• [Aim of the exercise]:
Among the lines below, take the one holding "passed : Nat := 0", the one holding "or nothing. -/", and all lines between them. Set them down exactly.

=== Extracted data ===

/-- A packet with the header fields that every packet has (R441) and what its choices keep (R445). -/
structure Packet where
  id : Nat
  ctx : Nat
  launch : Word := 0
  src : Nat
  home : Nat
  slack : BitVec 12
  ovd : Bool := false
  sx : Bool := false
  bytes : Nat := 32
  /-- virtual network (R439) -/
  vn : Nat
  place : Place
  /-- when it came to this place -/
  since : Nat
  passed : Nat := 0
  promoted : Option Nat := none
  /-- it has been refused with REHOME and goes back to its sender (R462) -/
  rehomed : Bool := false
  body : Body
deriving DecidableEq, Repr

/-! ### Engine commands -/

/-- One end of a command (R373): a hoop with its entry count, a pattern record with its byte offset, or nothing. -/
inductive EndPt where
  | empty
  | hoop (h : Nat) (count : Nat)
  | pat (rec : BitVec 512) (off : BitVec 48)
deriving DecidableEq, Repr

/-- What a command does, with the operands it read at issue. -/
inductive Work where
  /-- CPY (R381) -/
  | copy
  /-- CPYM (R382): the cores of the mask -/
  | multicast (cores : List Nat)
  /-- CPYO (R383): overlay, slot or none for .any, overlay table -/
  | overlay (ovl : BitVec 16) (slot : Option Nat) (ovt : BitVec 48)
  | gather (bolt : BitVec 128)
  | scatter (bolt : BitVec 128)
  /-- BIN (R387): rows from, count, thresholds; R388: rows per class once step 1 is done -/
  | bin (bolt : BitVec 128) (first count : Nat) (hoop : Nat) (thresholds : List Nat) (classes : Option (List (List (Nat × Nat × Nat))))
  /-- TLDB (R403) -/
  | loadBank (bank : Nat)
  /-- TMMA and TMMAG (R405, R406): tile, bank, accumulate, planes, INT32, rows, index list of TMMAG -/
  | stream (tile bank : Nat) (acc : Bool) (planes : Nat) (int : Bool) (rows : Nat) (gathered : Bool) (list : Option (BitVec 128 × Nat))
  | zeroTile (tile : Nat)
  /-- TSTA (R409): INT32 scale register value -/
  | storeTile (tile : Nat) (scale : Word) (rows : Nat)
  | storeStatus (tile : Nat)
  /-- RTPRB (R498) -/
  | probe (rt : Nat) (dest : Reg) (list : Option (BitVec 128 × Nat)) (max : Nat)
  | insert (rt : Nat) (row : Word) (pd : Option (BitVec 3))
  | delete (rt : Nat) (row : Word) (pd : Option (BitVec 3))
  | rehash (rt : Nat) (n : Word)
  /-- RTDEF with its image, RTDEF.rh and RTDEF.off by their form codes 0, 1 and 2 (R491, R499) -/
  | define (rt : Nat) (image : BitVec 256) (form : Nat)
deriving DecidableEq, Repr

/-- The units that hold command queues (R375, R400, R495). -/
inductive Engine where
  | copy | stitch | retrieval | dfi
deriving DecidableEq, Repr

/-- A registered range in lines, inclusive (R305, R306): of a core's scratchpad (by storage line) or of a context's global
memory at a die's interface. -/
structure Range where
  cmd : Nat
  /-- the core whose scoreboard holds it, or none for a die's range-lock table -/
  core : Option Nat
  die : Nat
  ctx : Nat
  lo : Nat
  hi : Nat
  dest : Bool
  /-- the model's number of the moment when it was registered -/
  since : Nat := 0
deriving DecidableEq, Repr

===

• [Task answer]:
  passed : Nat := 0
  promoted : Option Nat := none
  /-- it has been refused with REHOME and goes back to its sender (R462) -/
  rehomed : Bool := false
  body : Body
deriving DecidableEq, Repr

/-! ### Engine commands -/

/-- One end of a command (R373): a hoop with its entry count, a pattern record with its byte offset, or nothing. -/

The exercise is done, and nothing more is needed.